* Work required
Could you set down exactly the lines of the data below, starting at the one that holds "part (log 22)." and ending at the one that holds "(s.dueExpiries ≠ []", both included, and only those?

(Stored records)
┌────────
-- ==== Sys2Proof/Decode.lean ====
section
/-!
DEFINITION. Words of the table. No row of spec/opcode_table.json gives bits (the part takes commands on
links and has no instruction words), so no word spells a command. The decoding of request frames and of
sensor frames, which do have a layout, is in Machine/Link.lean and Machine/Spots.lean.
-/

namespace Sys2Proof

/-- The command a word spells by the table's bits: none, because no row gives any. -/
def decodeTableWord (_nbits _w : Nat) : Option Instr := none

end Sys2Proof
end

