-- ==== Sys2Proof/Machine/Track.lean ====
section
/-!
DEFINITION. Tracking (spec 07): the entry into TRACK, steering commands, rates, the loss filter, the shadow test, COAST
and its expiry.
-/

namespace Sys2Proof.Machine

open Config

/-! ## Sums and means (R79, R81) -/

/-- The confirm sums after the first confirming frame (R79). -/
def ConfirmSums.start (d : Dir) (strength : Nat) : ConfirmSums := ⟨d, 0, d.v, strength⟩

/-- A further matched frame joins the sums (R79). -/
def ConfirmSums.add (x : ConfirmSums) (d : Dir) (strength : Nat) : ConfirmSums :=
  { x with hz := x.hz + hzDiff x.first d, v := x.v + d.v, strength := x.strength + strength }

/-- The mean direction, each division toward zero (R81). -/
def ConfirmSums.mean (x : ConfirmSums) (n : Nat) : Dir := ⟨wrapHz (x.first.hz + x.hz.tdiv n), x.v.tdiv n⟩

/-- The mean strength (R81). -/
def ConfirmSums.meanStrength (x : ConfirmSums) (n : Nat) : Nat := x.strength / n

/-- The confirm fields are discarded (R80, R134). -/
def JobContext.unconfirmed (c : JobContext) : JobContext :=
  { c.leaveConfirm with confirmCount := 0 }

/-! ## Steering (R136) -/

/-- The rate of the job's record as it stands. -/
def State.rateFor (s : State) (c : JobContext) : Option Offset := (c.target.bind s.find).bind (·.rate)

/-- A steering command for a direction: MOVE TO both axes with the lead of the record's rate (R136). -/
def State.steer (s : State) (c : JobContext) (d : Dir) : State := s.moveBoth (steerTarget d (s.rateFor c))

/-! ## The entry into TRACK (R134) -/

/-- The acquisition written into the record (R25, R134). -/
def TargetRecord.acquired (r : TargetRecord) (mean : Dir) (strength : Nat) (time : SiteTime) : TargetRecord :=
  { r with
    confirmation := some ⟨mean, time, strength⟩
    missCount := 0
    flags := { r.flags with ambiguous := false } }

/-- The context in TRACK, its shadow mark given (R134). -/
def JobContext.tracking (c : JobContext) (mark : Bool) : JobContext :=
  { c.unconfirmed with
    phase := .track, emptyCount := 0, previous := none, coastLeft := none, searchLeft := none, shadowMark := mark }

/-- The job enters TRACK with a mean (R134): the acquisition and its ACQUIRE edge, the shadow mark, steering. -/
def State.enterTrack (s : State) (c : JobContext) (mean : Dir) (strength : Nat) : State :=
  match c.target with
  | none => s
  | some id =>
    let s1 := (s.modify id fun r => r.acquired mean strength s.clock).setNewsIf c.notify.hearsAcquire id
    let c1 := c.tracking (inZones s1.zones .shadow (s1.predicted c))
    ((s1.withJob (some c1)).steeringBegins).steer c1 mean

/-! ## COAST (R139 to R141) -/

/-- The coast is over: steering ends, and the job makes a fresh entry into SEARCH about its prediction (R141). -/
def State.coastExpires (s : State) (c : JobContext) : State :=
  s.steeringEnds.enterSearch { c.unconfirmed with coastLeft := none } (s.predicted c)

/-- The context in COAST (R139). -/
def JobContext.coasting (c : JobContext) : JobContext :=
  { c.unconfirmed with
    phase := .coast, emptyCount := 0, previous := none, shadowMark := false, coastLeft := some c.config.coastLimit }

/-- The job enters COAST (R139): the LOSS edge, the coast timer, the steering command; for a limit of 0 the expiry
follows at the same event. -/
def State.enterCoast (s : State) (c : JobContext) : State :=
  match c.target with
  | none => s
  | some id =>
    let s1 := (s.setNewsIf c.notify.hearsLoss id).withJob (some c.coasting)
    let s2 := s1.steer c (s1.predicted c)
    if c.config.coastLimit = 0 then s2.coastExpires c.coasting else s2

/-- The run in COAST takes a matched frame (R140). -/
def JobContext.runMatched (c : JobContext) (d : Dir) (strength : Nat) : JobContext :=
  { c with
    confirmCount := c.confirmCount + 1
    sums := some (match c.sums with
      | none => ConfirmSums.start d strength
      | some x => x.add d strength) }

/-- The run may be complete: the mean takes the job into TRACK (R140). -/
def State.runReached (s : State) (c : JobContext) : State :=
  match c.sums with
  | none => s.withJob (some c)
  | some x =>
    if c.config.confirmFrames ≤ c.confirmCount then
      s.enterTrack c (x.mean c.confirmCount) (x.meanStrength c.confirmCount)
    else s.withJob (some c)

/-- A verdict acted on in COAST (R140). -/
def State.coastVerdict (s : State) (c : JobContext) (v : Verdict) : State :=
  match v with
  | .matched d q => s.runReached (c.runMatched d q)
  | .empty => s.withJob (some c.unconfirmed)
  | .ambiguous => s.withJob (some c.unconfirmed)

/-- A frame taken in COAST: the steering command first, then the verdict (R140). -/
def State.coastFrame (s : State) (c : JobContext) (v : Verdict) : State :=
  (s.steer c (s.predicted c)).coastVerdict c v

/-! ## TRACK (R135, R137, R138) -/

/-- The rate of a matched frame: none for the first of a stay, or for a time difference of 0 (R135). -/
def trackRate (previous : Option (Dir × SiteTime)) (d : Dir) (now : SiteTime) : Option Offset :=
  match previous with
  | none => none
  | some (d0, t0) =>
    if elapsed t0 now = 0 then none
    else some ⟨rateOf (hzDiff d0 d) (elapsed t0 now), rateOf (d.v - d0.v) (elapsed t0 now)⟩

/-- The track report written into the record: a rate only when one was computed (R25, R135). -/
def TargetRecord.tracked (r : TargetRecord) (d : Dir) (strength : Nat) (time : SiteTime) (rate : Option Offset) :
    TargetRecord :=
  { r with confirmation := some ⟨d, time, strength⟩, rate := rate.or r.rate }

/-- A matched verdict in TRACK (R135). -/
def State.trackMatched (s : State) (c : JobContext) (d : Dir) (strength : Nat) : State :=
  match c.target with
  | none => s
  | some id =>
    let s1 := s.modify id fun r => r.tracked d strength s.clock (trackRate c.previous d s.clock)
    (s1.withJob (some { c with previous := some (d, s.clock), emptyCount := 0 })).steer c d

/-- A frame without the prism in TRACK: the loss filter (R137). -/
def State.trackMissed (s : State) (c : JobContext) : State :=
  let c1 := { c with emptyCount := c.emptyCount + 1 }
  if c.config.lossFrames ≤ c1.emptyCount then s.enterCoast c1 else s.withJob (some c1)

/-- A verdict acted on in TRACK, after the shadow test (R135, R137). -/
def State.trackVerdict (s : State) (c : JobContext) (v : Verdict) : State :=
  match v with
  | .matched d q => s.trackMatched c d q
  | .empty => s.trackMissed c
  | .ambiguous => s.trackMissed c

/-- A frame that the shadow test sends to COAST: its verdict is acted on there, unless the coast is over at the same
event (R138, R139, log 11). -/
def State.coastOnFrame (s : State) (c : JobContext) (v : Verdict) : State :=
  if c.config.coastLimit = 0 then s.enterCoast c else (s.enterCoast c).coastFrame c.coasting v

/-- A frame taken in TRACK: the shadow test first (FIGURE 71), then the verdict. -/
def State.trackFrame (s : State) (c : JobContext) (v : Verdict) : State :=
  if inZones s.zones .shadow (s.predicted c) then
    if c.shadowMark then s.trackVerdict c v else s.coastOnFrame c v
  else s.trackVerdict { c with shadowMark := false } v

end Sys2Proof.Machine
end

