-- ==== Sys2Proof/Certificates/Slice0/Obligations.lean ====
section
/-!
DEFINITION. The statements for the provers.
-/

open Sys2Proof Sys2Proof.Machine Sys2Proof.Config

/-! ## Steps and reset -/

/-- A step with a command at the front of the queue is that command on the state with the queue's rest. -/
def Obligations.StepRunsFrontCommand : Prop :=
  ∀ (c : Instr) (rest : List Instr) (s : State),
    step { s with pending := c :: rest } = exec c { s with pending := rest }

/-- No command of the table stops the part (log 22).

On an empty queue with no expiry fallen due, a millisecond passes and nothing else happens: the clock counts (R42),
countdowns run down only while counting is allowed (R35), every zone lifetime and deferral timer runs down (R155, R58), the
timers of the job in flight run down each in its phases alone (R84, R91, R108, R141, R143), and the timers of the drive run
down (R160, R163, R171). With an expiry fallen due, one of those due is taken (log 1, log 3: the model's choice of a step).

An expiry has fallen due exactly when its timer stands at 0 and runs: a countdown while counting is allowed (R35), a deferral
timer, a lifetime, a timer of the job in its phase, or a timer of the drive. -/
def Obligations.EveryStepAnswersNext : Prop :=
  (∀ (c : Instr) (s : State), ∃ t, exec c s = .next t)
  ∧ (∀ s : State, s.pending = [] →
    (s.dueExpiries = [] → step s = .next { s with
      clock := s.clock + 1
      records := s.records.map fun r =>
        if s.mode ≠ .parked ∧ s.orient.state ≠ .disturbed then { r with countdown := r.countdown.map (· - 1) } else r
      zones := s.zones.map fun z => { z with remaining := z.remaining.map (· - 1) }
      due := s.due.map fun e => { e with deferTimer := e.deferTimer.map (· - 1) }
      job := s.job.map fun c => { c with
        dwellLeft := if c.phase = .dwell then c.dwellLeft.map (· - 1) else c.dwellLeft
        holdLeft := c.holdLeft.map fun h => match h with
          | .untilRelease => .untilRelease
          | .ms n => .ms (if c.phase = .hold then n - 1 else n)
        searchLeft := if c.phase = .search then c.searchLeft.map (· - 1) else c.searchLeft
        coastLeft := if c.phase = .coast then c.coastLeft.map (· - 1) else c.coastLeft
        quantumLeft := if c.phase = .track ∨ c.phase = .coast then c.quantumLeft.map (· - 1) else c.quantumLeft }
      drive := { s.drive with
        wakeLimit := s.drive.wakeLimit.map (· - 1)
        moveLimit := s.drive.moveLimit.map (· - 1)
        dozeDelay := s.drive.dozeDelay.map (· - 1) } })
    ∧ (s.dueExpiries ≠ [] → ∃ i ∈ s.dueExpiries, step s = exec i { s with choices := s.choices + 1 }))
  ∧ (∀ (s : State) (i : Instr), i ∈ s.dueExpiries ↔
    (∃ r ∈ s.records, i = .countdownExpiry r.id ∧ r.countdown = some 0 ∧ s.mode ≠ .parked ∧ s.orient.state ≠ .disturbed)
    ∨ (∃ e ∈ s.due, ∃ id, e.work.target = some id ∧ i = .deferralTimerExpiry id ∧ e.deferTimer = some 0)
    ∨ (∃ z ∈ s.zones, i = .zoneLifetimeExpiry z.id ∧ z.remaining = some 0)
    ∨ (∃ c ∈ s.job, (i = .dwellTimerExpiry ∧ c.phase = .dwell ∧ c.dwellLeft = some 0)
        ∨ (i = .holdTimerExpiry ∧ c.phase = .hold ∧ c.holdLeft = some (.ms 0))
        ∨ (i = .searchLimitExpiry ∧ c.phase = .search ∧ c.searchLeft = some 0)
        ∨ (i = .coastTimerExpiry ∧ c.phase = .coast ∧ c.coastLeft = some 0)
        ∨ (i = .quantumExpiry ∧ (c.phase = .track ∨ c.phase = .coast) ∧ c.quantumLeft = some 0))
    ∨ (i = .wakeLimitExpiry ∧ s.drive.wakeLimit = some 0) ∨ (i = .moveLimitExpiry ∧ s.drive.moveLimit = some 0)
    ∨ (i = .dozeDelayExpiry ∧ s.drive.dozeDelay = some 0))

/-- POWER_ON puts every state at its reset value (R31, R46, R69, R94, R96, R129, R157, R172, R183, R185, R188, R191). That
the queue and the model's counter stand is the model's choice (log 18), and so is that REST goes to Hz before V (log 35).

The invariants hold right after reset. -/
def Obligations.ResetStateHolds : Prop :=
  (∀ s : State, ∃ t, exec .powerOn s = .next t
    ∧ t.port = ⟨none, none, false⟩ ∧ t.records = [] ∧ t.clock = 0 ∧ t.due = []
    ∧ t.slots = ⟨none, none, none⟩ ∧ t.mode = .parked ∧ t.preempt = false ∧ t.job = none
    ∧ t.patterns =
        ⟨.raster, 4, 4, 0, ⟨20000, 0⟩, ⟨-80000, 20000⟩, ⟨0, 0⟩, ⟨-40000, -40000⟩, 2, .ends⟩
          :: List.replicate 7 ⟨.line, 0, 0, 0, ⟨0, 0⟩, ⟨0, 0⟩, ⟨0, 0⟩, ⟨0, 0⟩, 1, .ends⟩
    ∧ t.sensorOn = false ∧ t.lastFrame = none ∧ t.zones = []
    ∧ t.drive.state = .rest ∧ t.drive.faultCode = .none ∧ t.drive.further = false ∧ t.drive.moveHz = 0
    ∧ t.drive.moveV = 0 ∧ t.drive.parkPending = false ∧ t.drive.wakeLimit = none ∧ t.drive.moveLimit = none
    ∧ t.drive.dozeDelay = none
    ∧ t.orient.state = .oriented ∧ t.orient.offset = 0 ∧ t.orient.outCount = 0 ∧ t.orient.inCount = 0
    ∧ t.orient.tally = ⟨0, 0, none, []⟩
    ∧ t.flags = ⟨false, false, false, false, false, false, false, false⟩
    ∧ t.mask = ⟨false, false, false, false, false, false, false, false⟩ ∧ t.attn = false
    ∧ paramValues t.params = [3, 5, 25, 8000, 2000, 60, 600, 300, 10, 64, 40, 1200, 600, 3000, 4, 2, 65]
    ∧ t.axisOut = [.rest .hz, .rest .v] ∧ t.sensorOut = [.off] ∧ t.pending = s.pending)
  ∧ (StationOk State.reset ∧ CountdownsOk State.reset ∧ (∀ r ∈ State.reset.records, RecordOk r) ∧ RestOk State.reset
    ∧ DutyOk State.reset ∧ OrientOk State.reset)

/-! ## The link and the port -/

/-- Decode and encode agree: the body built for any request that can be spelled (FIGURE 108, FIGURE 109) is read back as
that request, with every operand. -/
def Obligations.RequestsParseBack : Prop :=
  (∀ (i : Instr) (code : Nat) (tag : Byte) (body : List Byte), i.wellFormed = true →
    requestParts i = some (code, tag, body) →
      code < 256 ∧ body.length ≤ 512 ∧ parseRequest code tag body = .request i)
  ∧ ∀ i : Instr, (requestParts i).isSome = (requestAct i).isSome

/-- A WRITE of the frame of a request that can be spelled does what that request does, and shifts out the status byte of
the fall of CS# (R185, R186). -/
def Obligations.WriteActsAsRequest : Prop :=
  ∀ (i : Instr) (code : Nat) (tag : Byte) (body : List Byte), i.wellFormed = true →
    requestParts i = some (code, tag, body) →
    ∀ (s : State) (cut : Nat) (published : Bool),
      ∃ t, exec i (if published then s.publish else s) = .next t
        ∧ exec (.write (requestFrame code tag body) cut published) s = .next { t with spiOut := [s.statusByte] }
└────────
* Exercise response
/-- No command of the table stops the part (log 22).

On an empty queue with no expiry fallen due, a millisecond passes and nothing else happens: the clock counts (R42),
countdowns run down only while counting is allowed (R35), every zone lifetime and deferral timer runs down (R155, R58), the
timers of the job in flight run down each in its phases alone (R84, R91, R108, R141, R143), and the timers of the drive run
down (R160, R163, R171). With an expiry fallen due, one of those due is taken (log 1, log 3: the model's choice of a step).

An expiry has fallen due exactly when its timer stands at 0 and runs: a countdown while counting is allowed (R35), a deferral
timer, a lifetime, a timer of the job in its phase, or a timer of the drive. -/
def Obligations.EveryStepAnswersNext : Prop :=
  (∀ (c : Instr) (s : State), ∃ t, exec c s = .next t)
  ∧ (∀ s : State, s.pending = [] →
    (s.dueExpiries = [] → step s = .next { s with
      clock := s.clock + 1
      records := s.records.map fun r =>
        if s.mode ≠ .parked ∧ s.orient.state ≠ .disturbed then { r with countdown := r.countdown.map (· - 1) } else r
      zones := s.zones.map fun z => { z with remaining := z.remaining.map (· - 1) }
      due := s.due.map fun e => { e with deferTimer := e.deferTimer.map (· - 1) }
      job := s.job.map fun c => { c with
        dwellLeft := if c.phase = .dwell then c.dwellLeft.map (· - 1) else c.dwellLeft
        holdLeft := c.holdLeft.map fun h => match h with
          | .untilRelease => .untilRelease
          | .ms n => .ms (if c.phase = .hold then n - 1 else n)
        searchLeft := if c.phase = .search then c.searchLeft.map (· - 1) else c.searchLeft
        coastLeft := if c.phase = .coast then c.coastLeft.map (· - 1) else c.coastLeft
        quantumLeft := if c.phase = .track ∨ c.phase = .coast then c.quantumLeft.map (· - 1) else c.quantumLeft }
      drive := { s.drive with
        wakeLimit := s.drive.wakeLimit.map (· - 1)
        moveLimit := s.drive.moveLimit.map (· - 1)
        dozeDelay := s.drive.dozeDelay.map (· - 1) } })
    ∧ (s.dueExpiries ≠ [] → ∃ i ∈ s.dueExpiries, step s = exec i { s with choices := s.choices + 1 }))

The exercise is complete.